## TASK OBJECTIVE
Your task is to copy the lines of the data below from the line holding "theorem State.fillTable_table (p" through the line holding "cases ha : s.accepts", inclusive, exactly and with nothing added.

[[ PROVIDED INFORMATION, beginning ]]

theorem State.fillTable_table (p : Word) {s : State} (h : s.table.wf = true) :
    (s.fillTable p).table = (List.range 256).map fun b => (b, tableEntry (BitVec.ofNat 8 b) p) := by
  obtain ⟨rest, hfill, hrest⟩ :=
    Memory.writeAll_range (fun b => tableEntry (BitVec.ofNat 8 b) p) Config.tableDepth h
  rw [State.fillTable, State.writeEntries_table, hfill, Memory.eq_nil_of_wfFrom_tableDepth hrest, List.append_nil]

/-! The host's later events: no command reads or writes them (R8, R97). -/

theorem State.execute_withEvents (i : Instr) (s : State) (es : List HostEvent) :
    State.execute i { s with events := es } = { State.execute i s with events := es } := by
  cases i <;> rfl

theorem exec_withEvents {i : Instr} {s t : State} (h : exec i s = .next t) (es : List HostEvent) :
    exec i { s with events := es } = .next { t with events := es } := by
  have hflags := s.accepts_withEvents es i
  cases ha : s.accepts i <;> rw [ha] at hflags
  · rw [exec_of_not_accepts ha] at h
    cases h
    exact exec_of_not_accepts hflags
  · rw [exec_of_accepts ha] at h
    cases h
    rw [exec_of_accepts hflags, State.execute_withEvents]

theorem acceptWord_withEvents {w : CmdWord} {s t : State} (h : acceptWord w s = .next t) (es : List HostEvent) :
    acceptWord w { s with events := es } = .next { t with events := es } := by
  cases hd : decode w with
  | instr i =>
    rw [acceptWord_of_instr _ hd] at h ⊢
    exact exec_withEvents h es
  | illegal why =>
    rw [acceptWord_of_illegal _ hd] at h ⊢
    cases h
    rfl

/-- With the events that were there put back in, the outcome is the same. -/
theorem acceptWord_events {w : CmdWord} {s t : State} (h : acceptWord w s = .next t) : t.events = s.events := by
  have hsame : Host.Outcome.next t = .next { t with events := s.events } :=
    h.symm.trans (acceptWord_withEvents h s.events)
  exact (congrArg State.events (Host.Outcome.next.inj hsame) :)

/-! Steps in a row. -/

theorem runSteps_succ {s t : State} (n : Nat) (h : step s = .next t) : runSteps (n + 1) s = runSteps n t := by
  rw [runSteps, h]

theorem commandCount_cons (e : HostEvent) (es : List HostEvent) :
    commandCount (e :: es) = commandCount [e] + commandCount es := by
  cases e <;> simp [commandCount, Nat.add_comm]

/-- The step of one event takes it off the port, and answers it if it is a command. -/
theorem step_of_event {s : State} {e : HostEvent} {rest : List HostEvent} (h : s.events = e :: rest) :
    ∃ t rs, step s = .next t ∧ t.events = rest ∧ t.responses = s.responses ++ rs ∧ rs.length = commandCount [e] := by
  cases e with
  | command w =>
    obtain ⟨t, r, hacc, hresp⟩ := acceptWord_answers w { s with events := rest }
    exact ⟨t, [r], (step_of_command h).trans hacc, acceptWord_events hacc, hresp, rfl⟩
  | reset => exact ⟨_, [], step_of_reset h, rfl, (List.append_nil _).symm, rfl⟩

[[ PROVIDED INFORMATION, end ]]
[[ PROVIDED INFORMATION, beginning ]]

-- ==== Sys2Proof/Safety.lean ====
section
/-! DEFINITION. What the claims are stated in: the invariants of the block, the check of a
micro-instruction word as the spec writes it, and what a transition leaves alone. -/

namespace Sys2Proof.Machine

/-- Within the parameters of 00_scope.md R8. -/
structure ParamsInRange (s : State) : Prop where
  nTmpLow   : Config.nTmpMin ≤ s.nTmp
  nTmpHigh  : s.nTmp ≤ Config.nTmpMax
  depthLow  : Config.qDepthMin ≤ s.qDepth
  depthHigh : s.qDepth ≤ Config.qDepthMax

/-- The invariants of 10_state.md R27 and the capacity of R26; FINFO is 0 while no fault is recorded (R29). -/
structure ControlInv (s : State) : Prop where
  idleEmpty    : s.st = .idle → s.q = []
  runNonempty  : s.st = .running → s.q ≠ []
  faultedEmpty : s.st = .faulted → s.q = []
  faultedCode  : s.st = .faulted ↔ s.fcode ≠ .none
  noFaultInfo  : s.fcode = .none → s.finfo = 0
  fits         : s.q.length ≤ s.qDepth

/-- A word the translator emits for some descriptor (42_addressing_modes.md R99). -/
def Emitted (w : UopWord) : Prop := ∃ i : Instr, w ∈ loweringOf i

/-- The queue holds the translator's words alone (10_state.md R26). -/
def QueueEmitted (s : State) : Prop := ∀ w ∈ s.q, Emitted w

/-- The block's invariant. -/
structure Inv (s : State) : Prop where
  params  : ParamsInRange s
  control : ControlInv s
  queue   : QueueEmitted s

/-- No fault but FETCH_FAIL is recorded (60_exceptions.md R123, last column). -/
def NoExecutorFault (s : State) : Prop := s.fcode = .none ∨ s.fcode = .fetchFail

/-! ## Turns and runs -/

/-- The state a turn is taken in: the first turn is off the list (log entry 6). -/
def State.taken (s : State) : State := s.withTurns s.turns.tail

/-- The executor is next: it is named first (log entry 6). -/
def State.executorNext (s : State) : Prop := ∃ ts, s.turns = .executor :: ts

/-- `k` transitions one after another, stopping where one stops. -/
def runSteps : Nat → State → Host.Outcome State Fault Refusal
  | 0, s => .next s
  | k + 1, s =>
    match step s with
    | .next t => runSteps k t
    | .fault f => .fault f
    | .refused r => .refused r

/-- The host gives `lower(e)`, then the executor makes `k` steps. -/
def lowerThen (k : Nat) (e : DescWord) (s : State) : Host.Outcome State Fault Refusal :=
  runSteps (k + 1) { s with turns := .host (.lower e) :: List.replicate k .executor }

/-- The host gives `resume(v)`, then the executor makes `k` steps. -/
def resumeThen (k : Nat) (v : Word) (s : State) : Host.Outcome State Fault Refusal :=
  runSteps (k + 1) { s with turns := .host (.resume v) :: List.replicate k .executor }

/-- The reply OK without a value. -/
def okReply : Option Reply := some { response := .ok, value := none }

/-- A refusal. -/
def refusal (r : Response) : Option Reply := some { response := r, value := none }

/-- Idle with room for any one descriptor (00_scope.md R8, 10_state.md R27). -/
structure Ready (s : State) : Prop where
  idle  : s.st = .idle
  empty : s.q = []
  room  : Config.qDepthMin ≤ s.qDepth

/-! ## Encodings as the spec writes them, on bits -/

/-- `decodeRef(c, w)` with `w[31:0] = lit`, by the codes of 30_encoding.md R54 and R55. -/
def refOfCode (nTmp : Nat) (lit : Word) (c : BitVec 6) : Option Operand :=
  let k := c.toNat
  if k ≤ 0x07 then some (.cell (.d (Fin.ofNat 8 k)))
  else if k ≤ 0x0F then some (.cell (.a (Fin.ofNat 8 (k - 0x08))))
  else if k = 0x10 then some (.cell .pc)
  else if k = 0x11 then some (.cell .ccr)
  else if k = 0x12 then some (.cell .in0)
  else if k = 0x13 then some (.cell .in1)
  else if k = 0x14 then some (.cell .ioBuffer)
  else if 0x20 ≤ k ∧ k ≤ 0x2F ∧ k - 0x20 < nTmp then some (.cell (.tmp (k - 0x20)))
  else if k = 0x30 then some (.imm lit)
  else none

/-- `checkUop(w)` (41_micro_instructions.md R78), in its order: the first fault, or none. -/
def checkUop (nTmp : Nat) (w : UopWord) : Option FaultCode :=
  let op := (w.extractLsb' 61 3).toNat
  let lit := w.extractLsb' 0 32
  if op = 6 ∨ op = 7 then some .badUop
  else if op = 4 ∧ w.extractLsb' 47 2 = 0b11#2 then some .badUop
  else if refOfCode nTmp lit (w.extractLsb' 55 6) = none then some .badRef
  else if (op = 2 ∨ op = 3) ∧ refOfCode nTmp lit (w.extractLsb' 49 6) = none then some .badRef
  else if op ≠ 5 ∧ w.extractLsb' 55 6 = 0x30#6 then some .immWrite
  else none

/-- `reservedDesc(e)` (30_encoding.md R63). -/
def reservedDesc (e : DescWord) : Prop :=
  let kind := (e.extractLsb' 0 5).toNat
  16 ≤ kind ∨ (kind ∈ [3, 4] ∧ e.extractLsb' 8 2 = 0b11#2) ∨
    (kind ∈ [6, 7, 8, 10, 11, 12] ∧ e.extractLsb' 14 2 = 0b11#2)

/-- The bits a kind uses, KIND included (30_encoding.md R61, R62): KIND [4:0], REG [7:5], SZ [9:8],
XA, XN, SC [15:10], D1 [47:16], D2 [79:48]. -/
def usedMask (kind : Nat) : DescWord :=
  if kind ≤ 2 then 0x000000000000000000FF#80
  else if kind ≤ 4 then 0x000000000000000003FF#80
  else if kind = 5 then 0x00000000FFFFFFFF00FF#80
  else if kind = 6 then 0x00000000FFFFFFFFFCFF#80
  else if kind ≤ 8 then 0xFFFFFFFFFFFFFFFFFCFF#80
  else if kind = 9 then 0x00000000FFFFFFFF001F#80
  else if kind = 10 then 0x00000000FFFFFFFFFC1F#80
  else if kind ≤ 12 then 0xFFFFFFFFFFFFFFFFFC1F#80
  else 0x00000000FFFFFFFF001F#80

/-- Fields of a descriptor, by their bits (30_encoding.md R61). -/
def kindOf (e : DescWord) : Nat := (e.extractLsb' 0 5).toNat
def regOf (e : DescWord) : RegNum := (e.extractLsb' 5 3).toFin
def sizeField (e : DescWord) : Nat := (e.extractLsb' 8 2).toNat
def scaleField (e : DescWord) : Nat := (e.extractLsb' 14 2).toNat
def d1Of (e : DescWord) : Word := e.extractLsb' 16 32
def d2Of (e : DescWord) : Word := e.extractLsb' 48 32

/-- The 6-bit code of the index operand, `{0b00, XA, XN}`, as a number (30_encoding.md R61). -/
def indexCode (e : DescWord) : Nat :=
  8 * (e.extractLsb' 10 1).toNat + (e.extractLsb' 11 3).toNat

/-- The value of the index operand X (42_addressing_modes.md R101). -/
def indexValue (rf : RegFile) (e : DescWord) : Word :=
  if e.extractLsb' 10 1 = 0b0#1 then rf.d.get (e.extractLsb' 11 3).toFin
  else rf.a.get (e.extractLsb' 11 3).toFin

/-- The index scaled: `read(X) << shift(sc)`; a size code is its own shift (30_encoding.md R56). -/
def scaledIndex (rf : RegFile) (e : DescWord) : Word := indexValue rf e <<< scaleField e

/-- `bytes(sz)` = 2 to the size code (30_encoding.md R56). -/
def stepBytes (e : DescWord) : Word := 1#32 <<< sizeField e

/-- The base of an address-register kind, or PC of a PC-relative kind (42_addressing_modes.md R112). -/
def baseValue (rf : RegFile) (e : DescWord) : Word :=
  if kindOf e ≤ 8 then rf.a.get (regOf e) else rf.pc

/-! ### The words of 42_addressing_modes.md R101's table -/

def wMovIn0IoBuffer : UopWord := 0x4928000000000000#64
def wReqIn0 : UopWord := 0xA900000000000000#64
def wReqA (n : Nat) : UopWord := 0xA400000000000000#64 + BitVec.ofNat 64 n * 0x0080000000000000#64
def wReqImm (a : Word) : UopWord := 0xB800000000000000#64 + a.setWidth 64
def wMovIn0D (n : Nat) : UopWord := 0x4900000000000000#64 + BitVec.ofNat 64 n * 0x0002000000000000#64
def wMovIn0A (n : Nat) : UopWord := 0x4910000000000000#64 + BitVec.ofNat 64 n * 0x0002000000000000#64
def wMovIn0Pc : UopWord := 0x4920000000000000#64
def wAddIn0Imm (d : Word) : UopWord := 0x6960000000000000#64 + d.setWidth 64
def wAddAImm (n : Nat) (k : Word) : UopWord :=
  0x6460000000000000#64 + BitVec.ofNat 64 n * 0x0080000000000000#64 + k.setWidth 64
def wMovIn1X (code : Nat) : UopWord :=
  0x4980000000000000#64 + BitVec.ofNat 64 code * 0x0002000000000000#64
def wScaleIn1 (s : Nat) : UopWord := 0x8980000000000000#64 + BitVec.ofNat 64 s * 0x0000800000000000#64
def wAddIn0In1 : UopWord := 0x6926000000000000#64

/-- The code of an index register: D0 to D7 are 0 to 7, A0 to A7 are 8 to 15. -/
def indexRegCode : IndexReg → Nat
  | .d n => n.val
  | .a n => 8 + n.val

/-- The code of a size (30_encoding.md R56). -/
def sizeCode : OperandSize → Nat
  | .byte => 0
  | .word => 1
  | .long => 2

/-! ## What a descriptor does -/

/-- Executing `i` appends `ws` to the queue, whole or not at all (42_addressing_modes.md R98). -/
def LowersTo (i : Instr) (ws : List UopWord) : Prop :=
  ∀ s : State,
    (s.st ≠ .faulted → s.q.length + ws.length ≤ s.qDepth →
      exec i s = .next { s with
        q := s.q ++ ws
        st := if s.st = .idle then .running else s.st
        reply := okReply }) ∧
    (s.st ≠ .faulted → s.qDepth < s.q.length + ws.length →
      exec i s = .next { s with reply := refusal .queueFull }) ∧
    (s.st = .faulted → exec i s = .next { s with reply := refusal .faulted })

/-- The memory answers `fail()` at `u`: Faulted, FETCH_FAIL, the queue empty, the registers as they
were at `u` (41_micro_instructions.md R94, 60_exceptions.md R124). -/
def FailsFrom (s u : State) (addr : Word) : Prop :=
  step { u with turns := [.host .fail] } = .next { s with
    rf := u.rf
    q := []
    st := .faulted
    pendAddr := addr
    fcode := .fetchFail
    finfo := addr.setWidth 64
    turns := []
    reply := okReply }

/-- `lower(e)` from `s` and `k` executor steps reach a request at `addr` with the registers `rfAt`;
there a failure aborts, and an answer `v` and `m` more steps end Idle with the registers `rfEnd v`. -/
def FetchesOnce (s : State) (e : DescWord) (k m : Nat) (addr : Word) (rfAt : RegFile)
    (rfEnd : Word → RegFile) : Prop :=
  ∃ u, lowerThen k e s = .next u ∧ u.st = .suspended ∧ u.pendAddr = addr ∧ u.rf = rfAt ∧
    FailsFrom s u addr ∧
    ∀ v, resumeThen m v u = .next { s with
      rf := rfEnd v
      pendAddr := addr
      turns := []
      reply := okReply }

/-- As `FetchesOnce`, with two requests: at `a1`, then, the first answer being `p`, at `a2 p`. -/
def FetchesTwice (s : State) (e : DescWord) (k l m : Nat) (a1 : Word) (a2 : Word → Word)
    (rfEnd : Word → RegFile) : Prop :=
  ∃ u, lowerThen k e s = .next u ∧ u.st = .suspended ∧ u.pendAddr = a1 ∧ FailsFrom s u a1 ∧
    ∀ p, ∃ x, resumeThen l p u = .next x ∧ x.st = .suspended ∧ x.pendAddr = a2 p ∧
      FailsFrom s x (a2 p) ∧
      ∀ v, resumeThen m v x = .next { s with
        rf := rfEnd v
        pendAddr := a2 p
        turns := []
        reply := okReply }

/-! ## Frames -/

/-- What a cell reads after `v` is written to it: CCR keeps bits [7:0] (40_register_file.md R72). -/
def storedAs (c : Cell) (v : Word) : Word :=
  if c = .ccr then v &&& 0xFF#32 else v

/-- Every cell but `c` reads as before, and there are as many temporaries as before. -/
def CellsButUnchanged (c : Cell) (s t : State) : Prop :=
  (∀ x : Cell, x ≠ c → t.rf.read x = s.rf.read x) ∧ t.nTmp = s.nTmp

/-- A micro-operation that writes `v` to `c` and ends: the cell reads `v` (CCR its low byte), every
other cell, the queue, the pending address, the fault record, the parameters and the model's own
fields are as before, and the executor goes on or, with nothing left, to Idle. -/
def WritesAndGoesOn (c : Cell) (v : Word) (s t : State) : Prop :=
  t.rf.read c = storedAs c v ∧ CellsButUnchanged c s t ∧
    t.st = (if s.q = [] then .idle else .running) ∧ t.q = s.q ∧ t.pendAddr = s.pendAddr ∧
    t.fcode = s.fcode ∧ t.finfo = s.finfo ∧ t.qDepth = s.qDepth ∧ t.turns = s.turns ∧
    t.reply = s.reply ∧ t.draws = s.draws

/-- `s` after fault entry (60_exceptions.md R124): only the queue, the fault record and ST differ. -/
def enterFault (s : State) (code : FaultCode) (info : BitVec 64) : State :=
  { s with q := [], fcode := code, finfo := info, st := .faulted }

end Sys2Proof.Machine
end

[[ PROVIDED INFORMATION, end ]]
[[ PROVIDED INFORMATION, beginning ]]

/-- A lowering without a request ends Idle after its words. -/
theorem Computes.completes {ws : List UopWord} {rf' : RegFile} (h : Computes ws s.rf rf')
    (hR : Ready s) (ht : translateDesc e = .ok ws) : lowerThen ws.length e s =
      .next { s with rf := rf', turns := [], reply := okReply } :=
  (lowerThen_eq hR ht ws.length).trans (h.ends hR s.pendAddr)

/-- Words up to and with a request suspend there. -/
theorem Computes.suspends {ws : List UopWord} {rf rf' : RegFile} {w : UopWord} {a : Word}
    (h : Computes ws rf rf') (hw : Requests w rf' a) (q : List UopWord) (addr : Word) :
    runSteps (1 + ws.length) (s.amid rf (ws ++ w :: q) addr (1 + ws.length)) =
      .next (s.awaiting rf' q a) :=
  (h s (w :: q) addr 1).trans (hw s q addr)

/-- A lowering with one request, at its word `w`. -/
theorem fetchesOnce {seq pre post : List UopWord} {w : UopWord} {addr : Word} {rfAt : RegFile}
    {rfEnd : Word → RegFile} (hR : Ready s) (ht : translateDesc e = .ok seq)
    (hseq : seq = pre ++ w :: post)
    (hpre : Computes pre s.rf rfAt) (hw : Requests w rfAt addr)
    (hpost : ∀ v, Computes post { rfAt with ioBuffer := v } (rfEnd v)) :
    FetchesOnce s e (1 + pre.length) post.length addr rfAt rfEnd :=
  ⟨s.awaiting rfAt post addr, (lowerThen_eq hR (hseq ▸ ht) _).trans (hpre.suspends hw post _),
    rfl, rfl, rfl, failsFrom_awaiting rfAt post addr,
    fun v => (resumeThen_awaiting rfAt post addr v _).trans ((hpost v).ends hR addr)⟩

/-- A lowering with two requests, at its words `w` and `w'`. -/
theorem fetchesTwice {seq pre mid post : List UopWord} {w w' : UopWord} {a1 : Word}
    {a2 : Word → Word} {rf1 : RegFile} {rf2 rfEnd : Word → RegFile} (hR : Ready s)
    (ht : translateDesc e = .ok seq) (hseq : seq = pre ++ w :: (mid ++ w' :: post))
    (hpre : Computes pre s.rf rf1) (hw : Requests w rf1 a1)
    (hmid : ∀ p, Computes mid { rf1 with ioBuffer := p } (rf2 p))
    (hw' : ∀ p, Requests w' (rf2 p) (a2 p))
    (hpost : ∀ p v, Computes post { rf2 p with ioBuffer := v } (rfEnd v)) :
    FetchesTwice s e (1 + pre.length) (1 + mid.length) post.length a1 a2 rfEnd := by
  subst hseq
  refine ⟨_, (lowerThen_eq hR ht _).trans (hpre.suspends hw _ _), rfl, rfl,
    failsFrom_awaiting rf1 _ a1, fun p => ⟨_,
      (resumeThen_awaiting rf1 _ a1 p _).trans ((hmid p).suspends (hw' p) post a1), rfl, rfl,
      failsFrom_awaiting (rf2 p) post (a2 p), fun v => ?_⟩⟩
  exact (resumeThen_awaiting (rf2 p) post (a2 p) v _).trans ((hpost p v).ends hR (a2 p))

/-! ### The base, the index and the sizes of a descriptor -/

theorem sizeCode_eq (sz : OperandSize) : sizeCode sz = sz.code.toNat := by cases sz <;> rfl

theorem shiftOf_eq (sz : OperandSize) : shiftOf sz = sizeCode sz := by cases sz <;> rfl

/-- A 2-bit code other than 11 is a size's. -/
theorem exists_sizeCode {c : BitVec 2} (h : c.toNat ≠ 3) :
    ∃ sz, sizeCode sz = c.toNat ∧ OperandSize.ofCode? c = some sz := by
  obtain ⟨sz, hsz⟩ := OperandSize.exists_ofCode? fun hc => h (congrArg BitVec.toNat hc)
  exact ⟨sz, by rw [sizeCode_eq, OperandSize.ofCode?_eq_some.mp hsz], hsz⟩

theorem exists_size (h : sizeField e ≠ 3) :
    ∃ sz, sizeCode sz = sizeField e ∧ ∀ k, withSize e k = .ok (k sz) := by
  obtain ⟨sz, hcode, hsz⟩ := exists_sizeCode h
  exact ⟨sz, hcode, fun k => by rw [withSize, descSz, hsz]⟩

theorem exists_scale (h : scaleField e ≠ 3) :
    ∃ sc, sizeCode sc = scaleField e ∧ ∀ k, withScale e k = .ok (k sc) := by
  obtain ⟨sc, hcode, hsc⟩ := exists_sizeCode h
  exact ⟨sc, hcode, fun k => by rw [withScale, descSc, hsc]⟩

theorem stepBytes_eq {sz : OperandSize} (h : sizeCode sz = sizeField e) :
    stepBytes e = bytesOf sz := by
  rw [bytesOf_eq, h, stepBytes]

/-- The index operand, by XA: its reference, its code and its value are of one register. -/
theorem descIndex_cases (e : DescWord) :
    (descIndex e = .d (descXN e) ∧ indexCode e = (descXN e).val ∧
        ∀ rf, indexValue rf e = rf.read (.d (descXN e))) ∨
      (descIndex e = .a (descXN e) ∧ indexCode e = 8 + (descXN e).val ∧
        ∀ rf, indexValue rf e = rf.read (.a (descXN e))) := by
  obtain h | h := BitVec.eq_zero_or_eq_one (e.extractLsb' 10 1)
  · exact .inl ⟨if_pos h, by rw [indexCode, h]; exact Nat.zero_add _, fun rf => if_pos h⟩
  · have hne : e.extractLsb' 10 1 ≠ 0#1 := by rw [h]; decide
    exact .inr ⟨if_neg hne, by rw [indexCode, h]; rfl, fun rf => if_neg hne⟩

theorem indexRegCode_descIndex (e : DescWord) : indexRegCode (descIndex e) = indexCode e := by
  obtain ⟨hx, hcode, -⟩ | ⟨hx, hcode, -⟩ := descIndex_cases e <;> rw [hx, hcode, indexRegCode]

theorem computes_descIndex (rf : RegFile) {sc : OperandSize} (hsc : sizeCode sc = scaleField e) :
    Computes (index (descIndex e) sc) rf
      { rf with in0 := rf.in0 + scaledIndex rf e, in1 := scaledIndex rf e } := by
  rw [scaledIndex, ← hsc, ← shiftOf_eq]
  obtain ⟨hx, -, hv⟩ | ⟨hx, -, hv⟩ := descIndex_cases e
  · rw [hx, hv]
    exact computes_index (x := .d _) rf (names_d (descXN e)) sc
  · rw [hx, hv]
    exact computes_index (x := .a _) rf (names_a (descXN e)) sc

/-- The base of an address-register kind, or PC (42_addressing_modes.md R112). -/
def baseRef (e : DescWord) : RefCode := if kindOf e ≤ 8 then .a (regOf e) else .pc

[[ PROVIDED INFORMATION, end ]]

## THE COMPLETED TASK
theorem State.fillTable_table (p : Word) {s : State} (h : s.table.wf = true) :
    (s.fillTable p).table = (List.range 256).map fun b => (b, tableEntry (BitVec.ofNat 8 b) p) := by
  obtain ⟨rest, hfill, hrest⟩ :=
    Memory.writeAll_range (fun b => tableEntry (BitVec.ofNat 8 b) p) Config.tableDepth h
  rw [State.fillTable, State.writeEntries_table, hfill, Memory.eq_nil_of_wfFrom_tableDepth hrest, List.append_nil]

/-! The host's later events: no command reads or writes them (R8, R97). -/

theorem State.execute_withEvents (i : Instr) (s : State) (es : List HostEvent) :
    State.execute i { s with events := es } = { State.execute i s with events := es } := by
  cases i <;> rfl

theorem exec_withEvents {i : Instr} {s t : State} (h : exec i s = .next t) (es : List HostEvent) :
    exec i { s with events := es } = .next { t with events := es } := by
  have hflags := s.accepts_withEvents es i
  cases ha : s.accepts i <;> rw [ha] at hflags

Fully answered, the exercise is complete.